Los trabajadores del Polígono el Oliveral de Ribarroja 'salen relinchando' a la hora del almuerzo como los niños en el colegio cuando suena el timbre del recreo. Ellos, como cualquier currante, que acabaron comiéndose medio bocadillo en vez de uno entero. Y haciendo durar una caña, en vez de calzarse dos fundamentales o compartiendo un litro para siete. Y lo del café ya rozaba el drama: si llegaba para las necesidades básicas, cortito, por favor, por si salía más barato.
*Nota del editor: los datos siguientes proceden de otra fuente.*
-- ==== Sys2Proof/Machine/NvmOps.lean ====
section
/-!
DEFINITION. Machine/NvmOps.lean: the flash operations of FL_CTRL, the second phase of a journal append, and the saving of truing results
(spec/03, R84, R85, R93).
-/
namespace Sys2Proof.Machine

/-! ### Flash operations (R93) -/

/-- The end of the flash operation in progress: DONE or ERROR, and the event (R93, R394). -/
def Dev.flashEnd (d : Dev) (ok : Bool) : Dev :=
  let rest := d.flash.ops.drop 1
  let d : Dev := { d with flash := { d.flash with ops := rest } }
  let d := d.setFld NVM.FL_STATUS_BUSY (b2n (!rest.isEmpty))
  (d.setFld (if ok then NVM.FL_STATUS_DONE else NVM.FL_STATUS_ERROR) 1).raise 1210

/-- A READ: FL_LEN bytes of the flash stored in the buffer. [Log 47 DEDUCED] -/
def Dev.flashRead (d : Dev) (x : FlashOp) : Dev :=
  if x.len = 0 ∨ x.len > 65536 ∨ ¬ d.flash.answers ∨ ¬ d.rangeOpen x.agent x.buf x.len true then d.flashEnd false
  else (d.store x.agent x.buf (d.norBytes x.addr x.len)).flashEnd true

/-- The bytes a PROGRAM of at most one page takes from its buffer; none where it fails. -/
def Dev.flashFetch (d : Dev) (x : FlashOp) : Option (List Byte) × Dev :=
  match x.data with
  | some bs => (some bs, d)
  | none =>
    if x.len = 0 ∨ x.len > 256 ∨ x.addr / 256 ≠ (x.addr + (x.len - 1)) / 256 ∨ ¬ d.flash.answers
        ∨ ¬ d.rangeOpen x.agent x.buf x.len false then (none, d)
    else
      let (ok, bs, d) := d.readMem 5 x.agent x.buf x.len
      (if ok then some bs else none, d)

/-- A PROGRAM carried out. [Log 47 DEDUCED] -/
def Dev.flashProgram (d : Dev) (x : FlashOp) : Dev :=
  match d.flashFetch x with
  | (some bs, d) => (d.norProgram x.addr bs).flashEnd true
  | (none, d) => d.flashEnd false

/-- The page program in progress takes its buffer, and no other operation goes on (R88). -/
def Dev.flashHold (d : Dev) : Dev :=
  match d.flash.ops with
  | [] => d
  | x :: _ =>
    if x.op ≠ .program then { d with flash := { d.flash with ops := [] } }
    else
      let (bs, d) := d.flashFetch x
      { d with flash := { d.flash with ops := [{ x with data := bs }] } }

/-- An ERASE_SECTOR. -/
def Dev.flashErase (d : Dev) (x : FlashOp) : Dev :=
  if x.addr % 4096 ≠ 0 ∨ ¬ d.flash.answers then d.flashEnd false else (d.norErase x.addr).flashEnd true

/-- A CHECK: steps 1 to 4 of R78 on a copy, with its RESULT. [Log 47 DEDUCED] -/
def Dev.flashCheck (d : Dev) (x : FlashOp) : Dev :=
  if ¬ d.flash.answers then (d.setFld NVM.FL_STATUS_RESULT 2).flashEnd false
  else
    let h := d.norBytes (flashCopy x.copyB) 0x100
    let m := if headerOk h ∧ keyOk h then d.cutImage x.copyB else []
    let r := (checkCopy h m).getD 1
    let d := if m = [] then d else d.cutStore m
    (d.setFld NVM.FL_STATUS_RESULT r).flashEnd true

/-- The flash operation in progress carried out. [Log 47 DEDUCED] -/
def Dev.flashDo (d : Dev) : Dev :=
  match d.flash.ops with
  | [] => d
  | x :: _ =>
    match x.op with
    | .read => d.flashRead x
    | .program => d.flashProgram x
    | .erase => d.flashErase x
    | .check => d.flashCheck x

/-- FLASH_OP_DONE (R93): the flash operation in progress completes. -/
def execFlashOpDone (s : State) : Host.Outcome State Fault Refusal := s.onDev Dev.flashDo

/-! ### The journal (R84, R85) -/

/-- A checkpoint waits or is being written. -/
def Dev.checkpointing (d : Dev) : Bool := d.flash.cpSeq.isSome || d.flash.queue.any fun e => decide (e.typ = .cpBegin) || decide (e.typ = .cpEnd)

/-- JOURNAL_MARKER_PROGRAM (R84, R85): the marker of the latest entry is programmed, and after 2,048 entries a checkpoint follows. -/
def execJournalMarkerProgram (s : State) : Host.Outcome State Fault Refusal :=
  s.onDev fun d =>
    match d.flash.unmarked with
    | none => d
    | some (a, typ) =>
      let d := ({ d with flash := { d.flash with unmarked := none } } : Dev).norProgram (a + 0x3F) [0]
      let d := d.entryDone a typ
      (d.when (decide (d.flash.since ≥ 2048) && !d.checkpointing) Dev.checkpoint).showJournal

/-- CALIB_SAVE_TIMER (R85): CALIB_MIN minutes have passed since the latest save. -/
def execCalibSaveTimer (s : State) : Host.Outcome State Fault Refusal :=
  s.onDev fun d =>
    let m := d.fld NVM.JNL_CTRL_CALIB_MIN
    d.when (decide (m ≠ 0) && d.due d.flash.calibAt) fun d =>
      ({ d with flash := { d.flash with calibAt := d.flash.calibAt + nsT (m * 60000000000) } } : Dev).jCalib

end Sys2Proof.Machine
end

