/-- TIM_ADJ (R202): A TIM_ADJ write changes the length of the first period starting at least 20 ns later. -/
def execTimAdj (a : Agent) (t : Fin 48) (v : Word) (s : State) : Host.Outcome State Fault Refusal :=
  s.onDev fun d => d.regWrite a.id (PWM.TIM_ADJ t) v

/-- TIM_FORCE_RELEASE (R196): A FORCE field of RELEASE schedules the output's return to normal drive. -/
def execTimForceRelease (a : Agent) (t : Fin 48) (v : Word) (s : State) : Host.Outcome State Fault Refusal :=
  s.onDev fun d => d.writeIf (decide (bitsOf v.toNat 2 0 = 1) || decide (bitsOf v.toNat 10 8 = 1)) a.id (PWM.TIM_FORCE t) v

/-- TIM_FORCE_MAIN (R196): A FORCE field of MAIN schedules a forced MAIN drive state. -/
def execTimForceMain (a : Agent) (t : Fin 48) (v : Word) (s : State) : Host.Outcome State Fault Refusal :=
  s.onDev fun d => d.writeIf (decide (bitsOf v.toNat 2 0 = 2) || decide (bitsOf v.toNat 10 8 = 2)) a.id (PWM.TIM_FORCE t) v

/-- TIM_FORCE_COMP (R196): A FORCE field of COMP schedules a forced COMP drive state. -/
def execTimForceComp (a : Agent) (t : Fin 48) (v : Word) (s : State) : Host.Outcome State Fault Refusal :=
  s.onDev fun d => d.writeIf (decide (bitsOf v.toNat 2 0 = 3) || decide (bitsOf v.toNat 10 8 = 3)) a.id (PWM.TIM_FORCE t) v

/-- TIM_FORCE_OFF (R196): A FORCE field of OFF schedules a forced NONE drive state. -/
def execTimForceOff (a : Agent) (t : Fin 48) (v : Word) (s : State) : Host.Outcome State Fault Refusal :=
  s.onDev fun d => d.writeIf (decide (bitsOf v.toNat 2 0 = 4) || decide (bitsOf v.toNat 10 8 = 4)) a.id (PWM.TIM_FORCE t) v

/-- TIM_FORCE_HIZ (R196): A FORCE field of HIZ schedules a forced HIZ drive state. -/
def execTimForceHiz (a : Agent) (t : Fin 48) (v : Word) (s : State) : Host.Outcome State Fault Refusal :=
  s.onDev fun d => d.writeIf (decide (bitsOf v.toNat 2 0 = 5) || decide (bitsOf v.toNat 10 8 = 5)) a.id (PWM.TIM_FORCE t) v

/-- TIM_TRIP_CLR (R200): TIM_CLR.TRIP_CLR clears a latched trip while both LATCH inputs are low, or is rejected with cause
STATE. -/
def execTimTripClr (a : Agent) (t : Fin 48) (v : Word) (s : State) : Host.Outcome State Fault Refusal :=
  s.onDev fun d => d.writeIf (wordBit v 2) a.id (PWM.TIM_CLR t) v

/-- TIMER_COUNTS_CLEAR (R208): TIM_CLR.CLEAR zeroes TIM_COUNTS, TIM_TRIPS and TIM_INSERTS. -/
def execTimerCountsClear (a : Agent) (t : Fin 48) (v : Word) (s : State) : Host.Outcome State Fault Refusal :=
  s.onDev fun d => d.writeIf (wordBit v 1) a.id (PWM.TIM_CLR t) v
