-- ==== Sys2Proof/Machine/Dispatch.lean ====
section
/-!
DEFINITION. Machine/Dispatch.lean: the meaning of every command, one arm for each constructor of Instr.
-/
namespace Sys2Proof.Machine
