/-- Exactly one record was entered between `d` and `d'`: `r`, with the next sequence number, in its place among the records of its
instant (R54). -/
def Dev.oneRecord (d d' : Dev) (r : Record) : Prop :=
  d.led.fresh = [] → d'.led.chip = d.withRun d' [{ r with seq := d.reg LEDGER.LG_NEXT_SEQ }]
    ∧ d'.reg LEDGER.LG_NEXT_SEQ = d.reg LEDGER.LG_NEXT_SEQ + 1

/-- A record of one word, made at `t` outside a commit (R55): FIRST and LAST, with any flags in `fl` beside them. -/
def wordRecord (t : Time) (k : RecKind) (fl : Nat) (origin : AgentId) (a : Nat) (new old : Word) : Record :=
  { kind := k, flags := BitVec.ofNat 8 (3 + fl), origin := origin, time := t, block := BitVec.ofNat 8 (a / 0x10000)
    off := BitVec.ofNat 16 a, new := new, old := old, cseq := 0 }

/-- The events `ids` were raised between `d` and `d'`, in this order, stamped with the present nanosecond (R396). -/
def Dev.raised (d d' : Dev) (ids : List Nat) : Prop :=
  d.events ++ ids.map (fun id => { id := id, stamp := floorNs d.now }) <+: d'.events

/-- The Ledger has room for what a write records (R59): it is on chip, or no change waits and 64 ordinary places are free. -/
def Dev.lgRoom (d : Dev) : Bool :=
  !d.lgDram || (d.led.waiting.isEmpty && decide (d.fld LEDGER.LG_STATUS_OCC + d.ordinary + d.heldPlaces + 64 ≤ 4032))

/-- A register that its block lists at the word `a`, of 32 bits, not staged and not read-only (R6, R36); CONS_CMD, which has an order of
checks of its own (R431), and VIO_CFG, which a strap makes read-only (R454), stand apart. -/
def plainWord (a : Nat) (h : RegHit) : Bool :=
  decide (a % 4 = 0) && blockExists (a / 0x10000) && !isGrpReg a && !isMsix a && !deadWord a
    && (h.r.fields.any fun f => decide (f.acc ≠ .ro)) && !h.r.wide && !h.stg && decide (a ≠ SUPPLY.VIO_CFG)
    && decide (a ≠ PROTECT.CONS_CMD)

/-- A write of `v` to the word at `a` by an agent is taken at once: the write asks for an action if the word holds commands alone, nothing
refuses it (R51), it is at its safe point (R49), and its records find room (R59). -/
def Dev.takes (d : Dev) (agent : AgentId) (a : Nat) (v : Word) : Bool :=
  match regHit a with
  | none => false
  | some h =>
    plainWord a h && !noAction h a v.toNat && (d.writeRefusal agent h a v.toNat).isNone && !d.holdsBack a v && d.lgRoom

/-- A write of `v` to the word at `a` by an agent is refused with cause `c` (R51). -/
def Dev.refuses (d : Dev) (agent : AgentId) (a : Nat) (v : Word) (c : Cause) : Bool :=
  match regHit a with
  | none => false
  | some h => plainWord a h && !noAction h a v.toNat && decide (d.writeRefusal agent h a v.toNat = some c) && d.lgRoom

/-- A write of `v` to the 64-bit register at `lo` by an agent is taken (R7, R51). -/
def Dev.takesWide (d : Dev) (agent : AgentId) (lo : Nat) (v : DWord) : Bool :=
  match regHit lo, regHit (lo + 4) with
  | some h, some u =>
    decide (lo % 4 = 0) && blockExists (lo / 0x10000) && !isGrpReg lo && !isGrpReg (lo + 4) && !isMsix lo && !deadWord lo
      && !deadWord (lo + 4) && (h.r.fields.any fun f => decide (f.acc ≠ .ro)) && h.r.wide && !h.hiWord && u.hiWord && decide (u.r = h.r)
      && !h.stg && (d.writeRefusal agent { u with hiWord := false } lo v.toNat).isNone && d.lgRoom
  | _, _ => false

/-- A write of `v` to the staged word at `a` by an agent is accepted into the staging copy of group `k` (R36, R37, R51). -/
def Dev.stages (d : Dev) (agent : AgentId) (a : Nat) (v : Word) (k : Nat) : Bool :=
  match regHit a with
  | none => false
  | some h =>
    decide (a % 4 = 0) && blockExists (a / 0x10000) && !isGrpReg a && !isMsix a && !deadWord a && h.stg && !h.r.wide
      && (h.r.fields.any fun f => decide (f.acc ≠ .ro)) && decide (a ≠ SUPPLY.VIO_CFG) && !noAction h a v.toNat
      && decide (a ≠ PROTECT.CONS_CMD) && (d.writeRefusal agent h a v.toNat).isNone && decide (groupOf a = some k) && d.lgRoom

/-- An agent may write the group control registers of block `b`, which has groups (R37, R64). -/
def Dev.grpOpen (d : Dev) (agent : AgentId) (b : Nat) : Bool :=
  blockExists b && decide (d.blkLevel agent b ≥ 2) && decide (grpCount b ≠ 0) && d.lgRoom

/-- The records of a group's commit, as `applyGroups` makes them at `t`: those of R43 with the sequence `cs`. -/
def commitRecords (t : Time) (late : Bool) (cs : Half) (l : List (AgentId × Nat × Word × Word)) : List Record :=
  (Dev.logRun t late cs true l {}).led.fresh

/-- The bits of the word at `a` that lie in fields of an access code; 0 where no word is listed. -/
def accBits (a : Nat) (c : Acc) : Word :=
  match regHit a with
  | some h => BitVec.ofNat 32 (h.mask fun x => decide (x = c))
  | none => 0

/-- Why a write of the word at `a` is refused (R51). -/
def Dev.refusalAt (d : Dev) (agent : AgentId) (a : Nat) (v : Word) : Option Cause :=
  match regHit a with
  | some h => d.writeRefusal agent h a v.toNat
  | none => none

/-- The word at `a` after an accepted write of `v` (R8, R9). -/
def Dev.afterWrite (d : Dev) (a : Nat) (v : Word) : Word :=
  match regHit a with
  | some h => d.wordAfter h a v
  | none => d.reg a

/-- Every register word at the keys of `p` is at its reset value: the table of words that differ from it lists none. -/
def Dev.atReset (d : Dev) (p : Nat → Bool) : Bool := d.regs.all fun x => !p x.1 || decide (d.reg x.1 = regReset x.1)

/-- Two tables agree at every key that is not in `l`. -/
def Tab.keeps {α : Type} (dflt : α) (l : List Nat) (t t' : Tab α) : Prop := ∀ k, k ∉ l → Tab.get dflt k t' = Tab.get dflt k t

/-- The registers of an armed injection, which a write of memory may take (R376). -/
def eccWords : List Nat := [MEMCTL.ECC_FLIP_ARM.addr, MEMCTL.ECC_FLIP_STATUS, MEMCTL.ECC_FLIP_STATUS + 4]

/-- The error e of an evaluation, for the set-point `r`, the input `x` and SHIFT (R139). -/
def pidErr (shift : Nat) (r x : Int) : Int := satI 32 ((r - x) * (2 ^ shift : Nat))

/-- y of an evaluation: the coefficient B0, the error e and the partial p, rounded and saturated to 48 bits (R139). -/
def pidY (b0 e p : Int) : Int := satI 48 ((b0 * e * 4096 + p + 2 ^ 27) / 2 ^ 28)

/-- u of an evaluation from yc: rounded to 32 bits, and clamped with the lower limit prevailing (R139). -/
def pidU (yc lo hi : Int) : Int := max lo (min (satI 32 ((yc + 2048) / 4096)) hi)

/-- Every byte of memory outside `lo` to `hi`, the latter excluded, is unchanged. -/
def Dev.bytesKept (d d' : Dev) (lo hi : Nat) : Prop := ∀ k : Nat, k < lo ∨ hi ≤ k → d'.byte k = d.byte k

/-! ### What an instruction of a core leaves (spec/11 to spec/13) -/

/-- The device in which a command begins: nothing answered, nothing sent. -/
def Dev.begun (d : Dev) : Dev := { d with answer := .none, sent := [] }

/-- Core `cs` but for the records its partner is to match (R307). -/
def CoreSt.bare (cs : CoreSt) : CoreSt := { cs with unmatched := [], lagSince := 0 }

/-- The device after core `c` has fetched the word `w` at its PC (R238); no change where its line buffer holds another word there. -/
def Dev.fetched (d : Dev) (c : Nat) (w : Word) : Dev :=
  match d.begun.fetchWord c w with
  | some (_, e) => e
  | none => d.begun

/-- No cause waits at core `c` for the next instruction boundary, no deadline of a split core has passed, no STEP will come, and nothing asks
the core to stop there (R292, R302, R304, R422). -/
def Dev.calm (d : Dev) (c : Nat) : Bool :=
  let cs := d.core c
  cs.escDue.isNone && cs.trapDue.isNone && cs.busErr.isEmpty && cs.stepDue.isNone && !cs.sillHeld && !cs.haltReq
    && (!wordBit (cs.s CORE.STEP_CTRL) 0 || decide (cs.pl ≠ 0)) && (d.pair (c / 2)).haltAt.isNone
    && (d.lockstep c || !d.overdue c)

/-- Core `c` can issue the word `w`: it runs, the word stands at its PC and its fetch raises no exception, and no other cause is due. -/
def Dev.runs (d : Dev) (c : Nat) (w : Word) : Bool :=
  d.begun.canIssue c && d.calm c && match d.begun.fetchWord c w with
    | some (none, _) => true
    | _ => false

/-- Between `e` and `d` only core `c` and the comparison of its pair changed (R307), with no record made. -/
def Dev.ranAlone (e d : Dev) (c : Nat) : Prop :=
  (∀ k, k ≠ c → (d.core k).bare = (e.core k).bare)
    ∧ (∀ p, { d.pair p with declared := none } = { e.pair p with declared := none })
    ∧ { e with cores := d.cores, pairs := d.pairs }.keepsUnits d
    ∧ e.keepsRegs d [CORES.CORE_STATUS c, CORES.CORE_STATUS (partner c), CORES.CORE_PC c] ∧ e.noRecord d ∧ d.answer = .none

/-- The counts of an instruction that retires at a core that had retired `n` (R246, R307). -/
def CoreSt.counted (cs : CoreSt) (n : Nat) : CoreSt := { cs.perfRet with retired := n + 1 }

/-- Between `e` and `d` core `c` retired an instruction that left it as `cs`: the counts of R246 and R307 go up, CORE_PC shows its PC,
and the core runs on. -/
def Dev.retires (e d : Dev) (c : Nat) (cs : CoreSt) : Prop :=
  (d.core c).bare = (cs.counted (e.core c).retired).bare ∧ d.reg (CORES.CORE_PC c) = (e.core c).pc
    ∧ d.coreState c = 2 ∧ e.ranAlone d c

/-- The core gone on to the instruction `len` bytes on, or to where a loop that ends there goes (R272). -/
def CoreSt.thenNext (cs : CoreSt) (len : Nat) : CoreSt := cs.endCheck (cs.pc + BitVec.ofNat 32 len) 4

/-- The word `w`, issued by core `c` in `s`, changed the core as `f` says and went on to the next instruction. -/
def Dev.computes (s d : Dev) (c : Nat) (w : Word) (f : CoreSt → CoreSt) : Prop :=
  (s.fetched c w).retires d c ((f ((s.fetched c w).core c)).thenNext (wordLen w))

/-- The word `w`, issued by core `c` in `s`, changed the core, its PC among the rest, as `f` says. -/
def Dev.jumps (s d : Dev) (c : Nat) (w : Word) (f : CoreSt → CoreSt) : Prop :=
  (s.fetched c w).retires d c (f ((s.fetched c w).core c))
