-- ==== Sys2Proof/Certificates/Slice0/Obligations.lean ====
section
/-!
DEFINITION. Certificates/Slice0/Obligations.lean: the statements about the block, by chapter of the spec. In each clause `s` is the state
before the command and `d` the device after it.
-/
open Sys2Proof Sys2Proof.Machine

/-- For every state: TIME_BASE_QUALIFIED and BACKUP_FALLBACK_TIMEOUT start a Milepost that does not count, in state LOCKED or FREE, at its present value; BACKUP_TRAINED sets its bit once 100 ms of lock have passed; REF_EDGE starts the qualification in HOLDOVER or FREE, and at an edge whose 10 us average is off by more than FREQ_TOL declares a locked reference lost; REF_MISS_TIMEOUT does so once MISS_LIMIT periods have passed since the last edge; a loss sets HOLDOVER and REF_LOST, zeroes MP_HOLD_TIME, raises event 1, reports source 1 and enters one SYSTEM record; REF_QUALIFIED after 1 ms returns from FREE or, with AUTO_RETURN, from HOLDOVER (LOCKED, REF_RETURNED, event 2, one SYSTEM record), and otherwise shows QUALIFYING. Each clause says which other registers and units stay. Where a clause rests on a reading or a choice of the model, it is the model's and not the spec's: log entries 1, 27 and 28. -/
def Obligations.ReferenceCommands : Prop :=
  ∀ s : State,
  (s.dev.time.counting = false → Does (.timeBaseQualified) s fun d =>
      d.time = { s.dev.time with counting := true, lastEdge := s.dev.now, lockedSince := s.dev.now, windowStart := s.dev.now } ∧
      d.refState = 1 ∧ s.dev.keepsRegs d [MILEPOST.MP_STATUS] ∧ { s.dev with time := d.time }.keepsUnits d ∧ s.dev.noRecord d) ∧
  (s.dev.time.counting = false → Does (.backupFallbackTimeout) s fun d =>
      d.time = { s.dev.time with counting := true, lastEdge := s.dev.now, windowStart := s.dev.now } ∧ d.refState = 4 ∧
      s.dev.keepsRegs d [MILEPOST.MP_STATUS] ∧ { s.dev with time := d.time }.keepsUnits d ∧ s.dev.noRecord d) ∧
  (s.dev.refState = 1 → s.dev.due (s.dev.time.lockedSince + nsT 100000000) = true → Does (.backupTrained) s fun d =>
      d.flag MILEPOST.MP_STATUS_BACKUP_TRAINED = true ∧ d.refState = 1 ∧ s.dev.keepsRegs d [MILEPOST.MP_STATUS] ∧
      s.dev.keepsUnits d ∧ s.dev.noRecord d) ∧
  (∀ (dev : Nat), (s.dev.refState = 2 ∨ s.dev.refState = 4) → s.dev.time.qualSince = none →
      dev ≤ s.dev.fld MILEPOST.MP_REFQUAL_FREQ_TOL * 10000 → Does (.refEdge dev) s fun d =>
      d.time = { s.dev.time with lastEdge := s.dev.now, qualSince := some s.dev.now } ∧ s.dev.keepsRegs d [] ∧
      { s.dev with time := d.time }.keepsUnits d ∧ s.dev.noRecord d) ∧
  (∀ (dev : Nat), s.dev.refState = 1 → s.dev.fld MILEPOST.MP_REFQUAL_FREQ_TOL * 10000 < dev → Does (.refEdge dev) s fun d =>
      d.time = { s.dev.time with lastEdge := s.dev.now, holdStart := s.dev.now, qualSince := none } ∧ d.refState = 2 ∧
      d.flag MILEPOST.MP_FLAGS_REF_LOST = true ∧ d.num MILEPOST.MP_HOLD_TIME = 0 ∧ s.dev.raised d [1] ∧
      d.faults = s.dev.faults ++ [{ src := 1, unit := 0, stamp := s.dev.nowNs }] ∧
      s.dev.oneRecord d (wordRecord s.dev.nowNs .system 0 0x0600 MILEPOST.MP_STATUS (d.reg MILEPOST.MP_STATUS) (s.dev.reg MILEPOST.MP_STATUS)) ∧
      s.dev.keepsRegs d [MILEPOST.MP_STATUS, MILEPOST.MP_FLAGS, MILEPOST.MP_HOLD_TIME] ∧
      { s.dev with time := d.time, faults := d.faults }.keepsUnits d) ∧
  (s.dev.refState = 1 →
      s.dev.due (s.dev.time.lastEdge + nsT (s.dev.fld MILEPOST.MP_REFQUAL_MISS_LIMIT * s.dev.refPeriod)) = true →
      Does (.refMissTimeout) s fun d => d.time = { s.dev.time with holdStart := s.dev.now, qualSince := none } ∧ d.refState = 2 ∧
      d.flag MILEPOST.MP_FLAGS_REF_LOST = true ∧ d.num MILEPOST.MP_HOLD_TIME = 0 ∧ s.dev.raised d [1] ∧
      d.faults = s.dev.faults ++ [{ src := 1, unit := 0, stamp := s.dev.nowNs }] ∧
      s.dev.oneRecord d (wordRecord s.dev.nowNs .system 0 0x0600 MILEPOST.MP_STATUS (d.reg MILEPOST.MP_STATUS) (s.dev.reg MILEPOST.MP_STATUS)) ∧
      s.dev.keepsRegs d [MILEPOST.MP_STATUS, MILEPOST.MP_FLAGS, MILEPOST.MP_HOLD_TIME] ∧
      { s.dev with time := d.time, faults := d.faults }.keepsUnits d) ∧
  (∀ (t : Time), s.dev.time.qualSince = some t → s.dev.due (t + nsT 1000000) = true → s.dev.refState = 4 →
      Does (.refQualified) s fun d => d.refState = 1 ∧ d.flag MILEPOST.MP_FLAGS_REF_RETURNED = true ∧ s.dev.raised d [2] ∧
      d.time = { s.dev.time with lockedSince := s.dev.now, qualSince := none } ∧
      s.dev.oneRecord d (wordRecord s.dev.nowNs .system 0 0x0600 MILEPOST.MP_STATUS (d.reg MILEPOST.MP_STATUS) (s.dev.reg MILEPOST.MP_STATUS)) ∧
      s.dev.keepsRegs d [MILEPOST.MP_STATUS, MILEPOST.MP_FLAGS] ∧ { s.dev with time := d.time }.keepsUnits d) ∧
  (∀ (t : Time), s.dev.time.qualSince = some t → s.dev.due (t + nsT 1000000) = true → s.dev.refState = 2 →
      s.dev.flag MILEPOST.MP_CTRL_AUTO_RETURN = false → Does (.refQualified) s fun d => d.refState = 3 ∧ d.time = s.dev.time ∧
      s.dev.keepsRegs d [MILEPOST.MP_STATUS] ∧ s.dev.keepsUnits d ∧ s.dev.noRecord d) ∧
  (∀ (t : Time), s.dev.time.qualSince = some t → s.dev.due (t + nsT 1000000) = true → s.dev.refState = 2 →
      s.dev.flag MILEPOST.MP_CTRL_AUTO_RETURN = true → Does (.refQualified) s fun d => d.refState = 1 ∧
      d.flag MILEPOST.MP_FLAGS_REF_RETURNED = true ∧ s.dev.raised d [2] ∧
      d.time = { s.dev.time with lockedSince := s.dev.now, qualSince := none } ∧
      s.dev.keepsRegs d [MILEPOST.MP_STATUS, MILEPOST.MP_FLAGS] ∧ { s.dev with time := d.time }.keepsUnits d)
Esas eran cosas de antes. Hasta que en el restaurante La Campana de Ribarroja decidieron montar una piscina llena de barro y soltar a dos chicas furiosas dentro y contratar a una estríper para acompañar los postres. No como en las películas en las que salen mujeronas en pleno cumpleaños poniendo morritos y pellizcando un pezón de nata de una tarta para llevarse el dedo a la boca. Pero se le parece. Lo de los morritos se mantiene.
"Lo llevamos haciendo desde antes de Navidades", explica la dueña del local, María José Murciano. "Nos dimos cuenta de que venía mucha más gente que de normal. Empezamos haciéndolo un día por semana durante el almuerzo. Después durante el almuerzo y la comida. Y ahora lo hemos programado tres veces por semana». De lunes a viernes La Campana aprovecha la cercanía de los almacenes de varias grandes superficies comerciales para servir almuerzos y comidas a precios populares, y los días que hay bolo más famosos no pueden ser. No hay otro tema de conversación.
"Pegamos carteles por la zona, pero lo que más está funcionando y por lo que más gente viene es por el boca a boca. Ahora hay reservas de mesas de empresa, se juntan unos cuantos y piden sitio... También paran a comer muchos camioneros, porque lo que ofrecemos no está visto". El espectáculo tiene lugar entre la comida y la sobremesa, y las chicas, profesionales contratadas en una agencia ("nos hacen precio"), deciden el número de pases. "Algunas prefieren hacer uno largo. Después se cambian y se quedan a charlar con los clientes. Y otras prefieren hacer pausas y salir varias veces", en tandas de unos "veinte minutos".
La primera vez que hubo desnudo, recuerda María José, los clientes que había en el local "se quedaron flipados". "Hay gente que no sabe qué pasa aquí dentro y cuando llega a comer no se lo puede creer". La mayoría, cuando aparece la chica (de enfermera o de lo que toque vestirse ese día), se envalentonan, hasta que ella se acerca a las mesas con su vientre de ladrillo visto para dejar escrito un nombre o un piropo a medias, si no fuera por la tembladera de los nervios, el sudor de las manos y el, 'ay, señorita, qué calor se nos ha echado encima de repente', y porque por eso mismo se correría (la pintura, no vayan a pensar) pared abajo.
"Se ponen nerviosos y no saben qué hacer". "Hay que estar vigilante" para que nadie pierda la compostura, y "controlar las puertas, porque no dejamos entrar a menores".